The following steps describe this workflow in detail.

3.1. How to fine-tune a text recognition model

Step 1: Create a new project and document

Start with creating a new eScriptorium project by browsing to the eScriptorium start page and clicking on “My Projects” in the upper right corner of the screen.

Next, click on the green “Create new Project” button.

Name your project on the next screen and click on “Create”.

Once the project has been created, the project overview is displayed. The project you have just created should be displayed here. Click on it.

Create a new document inside your project by clicking on the green “Create new Document” button.

On the next screen, give the document a name and click on “Create” (or “Update”). A message should appear in the upper right corner that the document has been created successfully.

Step 2: Import your images

Switch to the “Images” tab and upload your images either by clicking into the “Drop images here or click to upload” section or by clicking the “Import” button.

Here are the differences of both options:

As soon as all images have been uploaded, they will appear as a preview at the bottom of the screen.

Step 3: Run layout segmentation on your data

Note 1: Step 3 involves automatic layout segmentation.
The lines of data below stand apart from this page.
-- ==== Sys2Proof/WellFormed.lean ====
section
/-! DEFINITION. Which terms of Instr the encodings of 30_encoding.md can spell: all but `SETVAR 3` (R54). -/

namespace Sys2Proof

/-- The operand values the encoding of an instruction admits. The one reserved operand value is `v = 3` of `SETVAR`
(30_encoding.md R54; the `exclude` entry of its table row); every other field may hold any value of its width. -/
def Instr.wellFormed : Instr → Bool
  | .send _ _ _ => true
  | .query _ _ _ => true
  | .status => true
  | .setvar v => v != 3#2
  | .setack _ => true
  | .settmo _ => true
  | .encStd _ _ _ _ => true
  | .encAlt _ _ _ _ => true
  | .encNock _ _ _ _ => true
  | .rxF10 _ _ _ _ _ _ => true
  | .rxF8 _ _ _ _ => true
  | .stError => true
  | .stAccepted => true
  | .stPlaydone => true
  | .stReady => true
  | .cmdSetvolume _ => true
  | .cmdQueryvolume => true
  | .cmd0B _ _ => true

end Sys2Proof
end

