-- ==== Sys2Proof/Machine/System.lean ====
section
/-! DEFINITION. The status inspector and the configuration operations (43_status_config.md). -/

namespace Sys2Proof.Machine

/-- The value of STATUS and of the view `STATUSV` (R95): a function of `RXB[3]` and `RXB[6]` alone. -/
def statusWord (s : State) : BitVec 11 := statusOf (Memory.read s.rxb 3) (Memory.read s.rxb 6)

/-- `STATUS` (R95): no register is written. -/
def execStatus (s : State) : Host.Outcome State Fault Refusal := .next (handBack (.status (statusWord s)) s)

/-- `SETVAR v` (R96): `VARIANT` alone; the reserved value has no meaning (30_encoding.md R54). -/
def execSetvar (v : BitVec 2) (s : State) : Host.Outcome State Fault Refusal :=
  match variantOfCode v with
  | some x => .next (handBack .silent { s with variant := x })
  | none => .refused .reservedVariant

/-- `SETACK a` (R97): `ACK_EN` alone. -/
def execSetack (a : BitVec 1) (s : State) : Host.Outcome State Fault Refusal :=
  .next (handBack .silent { s with ackEn := a })

/-- `SETTMO t` (R98): `TIMEOUT` alone, unclamped. -/
def execSettmo (t : Half) (s : State) : Host.Outcome State Fault Refusal :=
  .next (handBack .silent { s with timeout := t })

end Sys2Proof.Machine
end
The aim here is to find a model that already works well for the uploaded images in order to improve this model afterwards in the fine-tuning step (and make it perform even better on the available data). Refer to chapter 2.2 Where to find models if you are searching models. Note 2: We recommend working with either RGB or grayscale images as binarization can lead to losses in image detail. That’s why we omit the binarize feature of eScriptorium in the following steps.

Select all images by clicking on the “Select all” button. All images in the current document should now be highlighted.

Next, click on the “Segment” button.

A pop-up (“Select a model”) should appear in which the layout segmentation can be set:

Next, click on the blue “Segment” button to start the layout segmentation.

An orange-coloured button in the image preview shows the running layout segmentation. As soon as the segmentation for a page is complete, a message (“Segmentation done!”) appears in the top right-hand corner of the screen.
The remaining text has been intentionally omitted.